После войны я жила в трех дипийских лагерях британской зоны: на окраине Фленсбурга, он находится у датской границы, в Фишбеке под Гамбургом и в самом Гамбурге. Во Фленсбурге собралось пестрое население — украинцы, русские, поляки, балтийцы. Русские и восточные украинцы маскировались под любую другую национальность, лишь бы не попасть в лапы СМЕРШа. Комендантом лагеря был толстенный спасатель из Армии спасения, безбожно воровавший наши сухие пайки, заменявшие деньги. Дипийцам выдавалось какое-то количество американских сигарет и кофе в зернах, на этот дефицитный товар можно было выменять у немцев что угодно, вплоть до одежды. Потом наш комендант попался на своих делишках, его сняли, а нас стали размещать по другим лагерям.
Русский дипишный лагерь Фишбек скорее всего походил на коммунальную квартиру, до отказа перенаселенную. Обычно в барачные комнаты вселяли несколько семейств, отгороженных друг от друга армейскими одеялами. Скандалы, склоки и даже драки возникали по всяким мелочам и без оных. Развелось много старост бараков и каких-то коридорных, не дававших покоя и то и дело покрикивавших: "Господа, не будем колхозниками, подметем и вымоем помещения". Летели жалобы и доносы в "Кремль", то есть приличнее оборудованный барак, где жила лагерная администрация. Мужа и меня (во Фленсбурге я вышла замуж) отправили в Фишбек глубокой зимой. Приехали, а помещения нет. Попробовали вселить в большую семью сапожника, встретившего нас в штыки. Хорошо запомнилась его профессия, так как он орал: "Вы художник (мой муж был анатомом и акварелистом), а я сапожник, и нам не пара". Жена его клятвенно обещала каждое утро вытряхивать пепел из печки прямо мне на голову. Пришлось просидеть два дня в "кремлевской" канцелярии, покуда отгородили кусок коридора, ставший нашим пристанищем почти на год. Но в неуемно шумном Фишбеке была церковь с почти ежедневными богослужениями. На ротаторе печаталась лагерная газетка, кажется, "Фишбекские новости", в которой серийно публиковались шаляпинские воспоминания "Маска и душа". Эту вещь я впервые прочла в Фишбеке. В этой же газетке появилась моя первая в печати подборка стихов, слава богу, не сохранившаяся. Бывали лекции и концерты, но все это на домашнем уровне.

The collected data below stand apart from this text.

theorem ownStationCal_keeps (station : Nat) (zeroCount : Int) (span : Nat) (s : State) {u : State} {form : Form}
    (h : ownStationCal station zeroCount span s = .ok (u, form)) :
    u.pending = s.pending ∧ u.transit = s.transit ∧ u.powered = s.powered ∧ u.packs = s.packs ∧
    u.bulking = s.bulking ∧ u.invoices = s.invoices ∧ u.actions = s.actions ∧ u.stencils = s.stencils ∧
    u.store = s.store ∧ u.clock = s.clock ∧ u.link = s.link ∧ u.settings = s.settings := by
  simp only [ownStationCal, bind, Except.bind, okWith, pure, Except.pure] at h
  (repeat' split at h) <;> first
    | contradiction
    | (simp at h; done)
    | (obtain ⟨rfl, -⟩ := Prod.mk.inj (Except.ok.inj h); first | (simp; done) | simp_all)
    | (simp_all; done)

theorem ownStationRestart_keeps (station : Nat) (s : State) {u : State} {form : Form}
    (h : ownStationRestart station s = .ok (u, form)) :
    u.pending = s.pending ∧ u.powered = s.powered ∧ u.packs = s.packs ∧ u.bulking = s.bulking ∧
    u.invoices = s.invoices ∧ u.actions = s.actions ∧ u.stencils = s.stencils ∧ u.store = s.store ∧
    u.clock = s.clock ∧ u.link = s.link ∧ u.settings = s.settings := by
  simp only [ownStationRestart, bind, Except.bind, okWith, pure, Except.pure] at h
  (repeat' split at h) <;> first
    | contradiction
    | (simp at h; done)
    | (obtain ⟨rfl, -⟩ := Prod.mk.inj (Except.ok.inj h); first | (simp; done) | simp_all)
    | (simp_all; done)

theorem ownStationZero_keeps (station : Nat) (s : State) {u : State} {form : Form}
    (h : ownStationZero station s = .ok (u, form)) :
    u.pending = s.pending ∧ u.transit = s.transit ∧ u.powered = s.powered ∧ u.packs = s.packs ∧
    u.bulking = s.bulking ∧ u.invoices = s.invoices ∧ u.actions = s.actions ∧ u.stencils = s.stencils ∧
    u.store = s.store ∧ u.clock = s.clock ∧ u.link = s.link ∧ u.settings = s.settings := by
  simp only [ownStationZero, bind, Except.bind, okWith, pure, Except.pure] at h
  (repeat' split at h) <;> first
    | contradiction
    | (simp at h; done)
    | (obtain ⟨rfl, -⟩ := Prod.mk.inj (Except.ok.inj h); first | (simp; done) | simp_all)
    | (simp_all; done)

theorem ownCapture_keeps (i : Fin 4) (s : State) {u : State} {form : Form}
    (h : ownCapture i s = .ok (u, form)) :
    u.pending = s.pending ∧ u.transit = s.transit ∧ u.powered = s.powered ∧ u.stations = s.stations ∧
    u.packs = s.packs ∧ u.bulking = s.bulking ∧ u.invoices = s.invoices ∧ u.actions = s.actions ∧
    u.stencils = s.stencils ∧ u.store = s.store ∧ u.clock = s.clock ∧ u.settings = s.settings := by
  simp only [ownCapture, bind, Except.bind, okWith] at h
  (repeat' split at h) <;> first
    | contradiction
    | (exact askSlot_keeps (h := h) ..)
    | (exact answerFromSlot_keeps (h := h) ..)
    | (obtain ⟨rfl, -⟩ := Prod.mk.inj (Except.ok.inj h); simp)
    | (simp_all; done)

theorem ownWeighCapture_keeps (station : Nat) (s : State) {u : State} {form : Form}
    (h : ownWeighCapture station s = .ok (u, form)) :
    u.pending = s.pending ∧ u.transit = s.transit ∧ u.powered = s.powered ∧ u.stations = s.stations ∧
    u.packs = s.packs ∧ u.bulking = s.bulking ∧ u.invoices = s.invoices ∧ u.actions = s.actions ∧
    u.stencils = s.stencils ∧ u.store = s.store ∧ u.clock = s.clock ∧ u.settings = s.settings := by
  simp only [ownWeighCapture, bind, Except.bind, okWith] at h
  (repeat' split at h) <;> first
    | contradiction
    | (exact ownCapture_keeps (h := h) ..)
    | (exact answerFromSlot_keeps (h := h) ..)
    | (obtain ⟨rfl, -⟩ := Prod.mk.inj (Except.ok.inj h); simp)
    | (simp_all; done)

theorem ownStationRead_keeps (station : Nat) (s : State) {u : State} {form : Form}
    (h : ownStationRead station s = .ok (u, form)) :
    u.pending = s.pending ∧ u.transit = s.transit ∧ u.powered = s.powered ∧ u.stations = s.stations ∧
    u.packs = s.packs ∧ u.bulking = s.bulking ∧ u.invoices = s.invoices ∧ u.actions = s.actions ∧
    u.stencils = s.stencils ∧ u.store = s.store ∧ u.clock = s.clock ∧ u.link = s.link ∧ u.settings = s.settings := by
  simp only [ownStationRead, bind, Except.bind, okWith, pure, Except.pure] at h
  (repeat' split at h) <;> first
    | contradiction
    | (simp at h; done)
    | (obtain ⟨rfl, -⟩ := Prod.mk.inj (Except.ok.inj h); first | (simp; done) | simp_all)
    | (simp_all; done)

theorem ownStatus_keeps (s : State) {u : State} {form : Form}
    (h : ownStatus s = .ok (u, form)) :
    u.pending = s.pending ∧ u.transit = s.transit ∧ u.powered = s.powered ∧ u.stations = s.stations ∧
    u.packs = s.packs ∧ u.bulking = s.bulking ∧ u.invoices = s.invoices ∧ u.actions = s.actions ∧
    u.stencils = s.stencils ∧ u.store = s.store ∧ u.clock = s.clock ∧ u.settings = s.settings := by
  simp only [ownStatus, bind, Except.bind, okWith, pure, Except.pure] at h
  (repeat' split at h) <;> first
    | contradiction
    | (simp at h; done)
    | (obtain ⟨rfl, -⟩ := Prod.mk.inj (Except.ok.inj h); first | (simp; done) | simp_all)
    | (simp_all; done)

theorem ownNoticeMask_keeps (flags : Vector Nat 7) (s : State) {u : State} {form : Form}
    (h : ownNoticeMask flags s = .ok (u, form)) :
    u.pending = s.pending ∧ u.transit = s.transit ∧ u.powered = s.powered ∧ u.stations = s.stations ∧
    u.packs = s.packs ∧ u.bulking = s.bulking ∧ u.invoices = s.invoices ∧ u.actions = s.actions ∧
    u.stencils = s.stencils ∧ u.store = s.store ∧ u.clock = s.clock ∧ u.settings = s.settings := by
  simp only [ownNoticeMask, bind, Except.bind, okWith, pure, Except.pure] at h
  (repeat' split at h) <;> first
    | contradiction
    | (simp at h; done)
    | (obtain ⟨rfl, -⟩ := Prod.mk.inj (Except.ok.inj h); first | (simp; done) | simp_all)
    | (simp_all; done)

theorem ownLinkSpeed_keeps (speed : Nat) (s : State) {u : State} {form : Form}
    (h : ownLinkSpeed speed s = .ok (u, form)) :
    u.pending = s.pending ∧ u.transit = s.transit ∧ u.powered = s.powered ∧ u.stations = s.stations ∧
    u.packs = s.packs ∧ u.bulking = s.bulking ∧ u.invoices = s.invoices ∧ u.actions = s.actions ∧
    u.stencils = s.stencils ∧ u.store = s.store ∧ u.clock = s.clock ∧ u.settings = s.settings := by
  simp only [ownLinkSpeed, bind, Except.bind, okWith, pure, Except.pure] at h
  (repeat' split at h) <;> first
    | contradiction
    | (simp at h; done)
    | (obtain ⟨rfl, -⟩ := Prod.mk.inj (Except.ok.inj h); first | (simp; done) | simp_all)
    | (simp_all; done)

end Sys2Proof.Machine
end

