theorem test_stationConfig_sets_a_role :
    (let s := run (.stationConfig 9 ⟨1, 3, 8, 8, 1, 10, 60000, 1000, 0, 1, 0⟩) State.reset
     (s.stations[1].state, s.stations[1].signalTimer, answer s)) = (.active, some 0, some (.ok .done)) := by decide +kernel

theorem test_stationConfig_second_feed_conflicts :
    answer (run (.stationConfig 9 ⟨1, 3, 8, 8, 1, 10, 60000, 1000, 0, 1, 0⟩) (withStation 3 (stationOf .feed .active))) =
      some (.refused .conflict) := by decide +kernel

theorem test_stationCal_sets_zero_and_span :
    (let s := run (.stationCal 1 2 (-5) 300) (withStation 2 { stationOf .chest .empty with zt := 40, filter := [7] })
     (s.stations[2].settings.zeroCount, s.stations[2].settings.span, s.stations[2].zt, s.stations[2].filter,
       s.stations[2].state)) = (-5, 300, 0, [], .starting) := by decide +kernel

theorem test_stationRestart_keeps_zt :
    (let s := run (.stationRestart 1 2) (withStation 2 { stationOf .tare .decided with zt := 40 })
     (s.stations[2].zt, s.stations[2].state)) = (40, .starting) := by decide +kernel

theorem test_stationRestart_refused_off : answer (run (.stationRestart 1 2) State.reset) = some (.refused .state) := by
  decide +kernel

/-- R16: Zt takes in the grams and q becomes 0. -/
theorem test_stationZero :
    (let s := run (.stationZero 1 2)
      (withStation 2 { stationOf .chest .empty with settled := true, filter := [60], settle := [20, 40], q := 40, zt := 10 })
     (answer s, s.stations[2].zt, s.stations[2].q, s.stations[2].settle)) = (some (.ok (.zeroed 30)), 30, 0, [0, 0]) := by
  decide +kernel

/-- spec/09's example: slots 0 and then 2, with slot 1 taken. -/
theorem test_weighCapture_takes_the_lowest_free_slot :
    (let s := (withStation 1 (stationOf .chest .loaded)).setSlot 1 (.waiting (.fetch 5240) (some 0) none)
     let s := s.setStation 3 (stationOf .chest .empty)
     let t := run (.weighCapture 17 1) s
     (answer t, answer (run (.weighCapture 18 3) t), answer (run (.weighCapture 19 1) t))) =
      (some (.pending 0), some (.pending 2), some (.pending 0)) := by decide +kernel

theorem test_weighCapture_settled_at_once :
    answer (run (.weighCapture 30 3) (withStation 3 { stationOf .chest .empty with settled := true })) =
      some (.ok (.delivered none (.capture 3) .answer (some (.capture 3 .empty 0 0)))) := by decide +kernel

theorem test_stationRead_overload_reports_last_in_range :
    (match answer (run (.stationRead 1 2)
        (withStation 2 { stationOf .chest .overload with q := 160000, lastInRange := 61200 })) with
     | some (.ok (.station r)) => some r.q
     | _ => none) = some 61200 := by decide +kernel

theorem test_appendAnswer_accepted :
    (let s := run (.appendAnswer 2 (.accepted 24 5109))
       (withStation 2 { stationOf .chest .decided with outstanding := some (.append 4417 61240 60050) })
     (s.stations[2].decision, s.stations[2].outstanding)) =
      (⟨.accepted, some 4417, some 61240, some 60050, some 24, some 5109⟩, none) := by decide +kernel

theorem test_tareAnswer_reject :
    (run (.tareAnswer 2 5 false)
      (withStation 2 { stationOf .tare .decided with outstanding := some (.sample 5 1270) })).transit =
      [.noticeOffer (.tareDecided 2 5 .tareReject 1270)] := by decide +kernel

/-! ### Package types and classes -/

/-- spec/02's example: with the list full the oldest sample leaves. -/
theorem test_tareSample_full_list :
    (let p : PackType := ⟨text "PLYWD 40", 1200, 60, [1180, 1200, 1220, 1160, 1190, 1210, 1200, 1170, 1260, 1230]⟩
     let s := run (.tareSample 1 5 1140) (State.reset.setPackType 5 p)
     (s.packs.types[5].tares, s.packs.types[5].tare)) =
      ([1200, 1220, 1160, 1190, 1210, 1200, 1170, 1260, 1230, 1140], 1200) := by decide +kernel

theorem test_tareSample_reject :
    (run (.tareSample 1 5 1270) (State.reset.setPackType 5 ⟨text "PLYWD 40", 1200, 60, []⟩)).transit =
      [.tareAnswer 1 5 false] := by decide +kernel

theorem test_packtypeSet_bounds :
    answer (run (.packtypeSet 1 5 (text "PLYWD 40") 100 2000) State.reset) = some (.ok (.packType 5 100)) ∧
      answer (run (.packtypeSet 1 5 (text "PLYWD 40") 99 2000) State.reset) = some (.refused .range) := by decide +kernel

theorem test_tareListClear :
    answer (run (.tareListClear 1 5) (State.reset.setPackType 5 ⟨text "PLYWD 40", 1200, 60, [1150]⟩)) =
      some (.ok (.packType 5 1200)) := by decide +kernel

theorem test_tareListRead :
    answer (run (.tareListRead 1 5) (State.reset.setPackType 5 ⟨text "PLYWD 40", 1200, 60, [1150]⟩)) =
      some (.ok (.tareList 5 ⟨text "PLYWD 40", 1200, 60, [1150]⟩ 1150)) := by decide +kernel

/-- spec/02's example of three CLASS-SET requests. -/
theorem test_classSet_order :
    [#v[(0, 8), (0, 5), (0, 6), (0, 1)], #v[(0, 8), (1, 5), (0, 3), (0, 1)], #v[(1, 8), (1, 5), (0, 2), (0, 1)]].map
      (fun p => answer (run (.classSet 1 p) State.reset)) =
        [some (.refused .range), some (.refused .range), some (.ok (.classes #v[⟨1, 8⟩, ⟨1, 5⟩, ⟨0, 2⟩, ⟨0, 1⟩]))] := by
  decide +kernel

theorem test_classRead_defaults :
    answer (run (.classRead 1) State.reset) = some (.ok (.classes #v[⟨0, 8⟩, ⟨0, 5⟩, ⟨0, 3⟩, ⟨0, 1⟩])) := by decide +kernel

/-! ### Bulking -/

theorem test_bulkDefine_targets :
    answer (run (.bulkDefine 1 600000 3 [⟨text "BATCH 0712", 400⟩, ⟨text "BATCH 0715", 350⟩, ⟨text "BATCH 0718", 250⟩])
      State.reset) = some (.ok (.bulkDefined 1 [240000, 210000, 150000])) := by decide +kernel

/-- spec/03's example, from BULK-START to the end of component 0. -/
theorem test_first_component :
    (let s := runAll [.bulkStart 1 37, .reading 3 18400 true 20, .reading 3 257920 false 20, .reading 3 258540 true 20]
       (withRun (blendRun .defined none (blend .pending .pending .pending)))
     ((s.bulking.find 37).map fun r => (r.state, r.components.map fun c => (c.fed, c.state)), s.bulking.preact,
       s.bulking.gateOpen)) =
      (some (.between, [(240140, .done), (0, .pending), (0, .pending)]), 570, false) := by decide +kernel

theorem test_bulkNext_arms_component_1 :
    answer (run (.bulkNext 1 37) (withRun (blendRun .between (some 0) (blend .done .pending .pending)))) =
      some (.ok (.bulkNext .armed (some (1, 210000)))) := by decide +kernel

/-- The gate opens at the start reading and closes at the preact. -/
theorem test_reading_opens_the_gate :
    (run (.reading 3 258540 true 20) (withRun (blendRun .armed (some 1) (blend .done .armed .pending)))).bulking.gateOpen =
      true := by decide +kernel

theorem test_bulkHold_carries_the_gain :
    answer (run (.bulkHold 1 37) (withRun { blendRun .feeding (some 0) (blend .feeding .pending .pending) with
      start := some 18400 } true 118400)) = some (.ok (.bulkCarried 100000)) := by decide +kernel

theorem test_bulkResume_from_stalled :
    ((run (.bulkResume 1 37) (withRun (blendRun .stalled (some 0) (blend .armed .pending .pending)))).bulking.find 37).map
      (·.state) = some .armed := by decide +kernel

/-- The start state of spec/03's rescale: component 1 stalled at 168,000 g. -/
def stalledRun : State :=
  withRun { blendRun .stalled (some 1) ((blend .done .armed .pending).modify 0 fun c => { c with fed := 240140 }) with
    carried := 168000 }

/-- spec/03's example of a rescale. -/
theorem test_bulkShort_rescales :
    answer (run (.bulkShort 1 37) stalledRun) = some (.ok (.bulkShort 480000 [120000] true .between)) := by decide +kernel

theorem test_bulkAbort_skips_the_rest :
    (let s := run (.bulkAbort 1 37) stalledRun
     (answer s, (s.bulking.find 37).map fun r => r.components.map fun c => c.state)) =
      (some (.ok (.bulkFed 408140)), some [.done, .skipped, .skipped]) := by decide +kernel

theorem test_bulkRetire_only_ended :
    answer (run (.bulkRetire 1 37) stalledRun) = some (.refused .state) ∧
      answer (run (.bulkRetire 1 37) (withRun (blendRun .aborted none []))) = some (.ok (.bulkRun 37)) := by decide +kernel

theorem test_bulkRead_summary :
    answer (run (.bulkRead 1 0) stalledRun) =
      some (.ok (.bulkSummary [(37, .stalled)] 500 500 20 false (some 37))) := by decide +kernel

theorem test_bulkConfig_keeps_the_preact :
    answer (run (.bulkConfig 1 700 30 ⟨0, 9999⟩) State.reset) = some (.ok (.bulkConfig 700 30 500)) := by decide +kernel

В конце 1940-х дипийцы были заняты не столько мыслями о том, что делается в России, сколь желанием поскорее убраться подальше от ее границ. Смертельно боялись политических перемен, могущих повлиять на решение союзников прекратить насильственную репатриацию и взяться за размещение перемещенных. Слишком страшной казалась возможность быть отправленными домой.
О моей жизни к концу 1940-х годов сказать нечего, так как у меня родилась дочь Анна, и я всецело занялась ею. А в лагерных условиях, хотя дипийские лагеря нельзя даже отдаленно сравнивать с теми другими, без воды в бараках, ее нужно было приносить из соседнего, с постоянно гаснувшим электричеством в результате одновременно включенных трех электрических плиток, на которых мы варили, а мне нужна была еще и горячая вода - все это свело почти на нет другие занятия, нужно было думать о здоровье ребенка.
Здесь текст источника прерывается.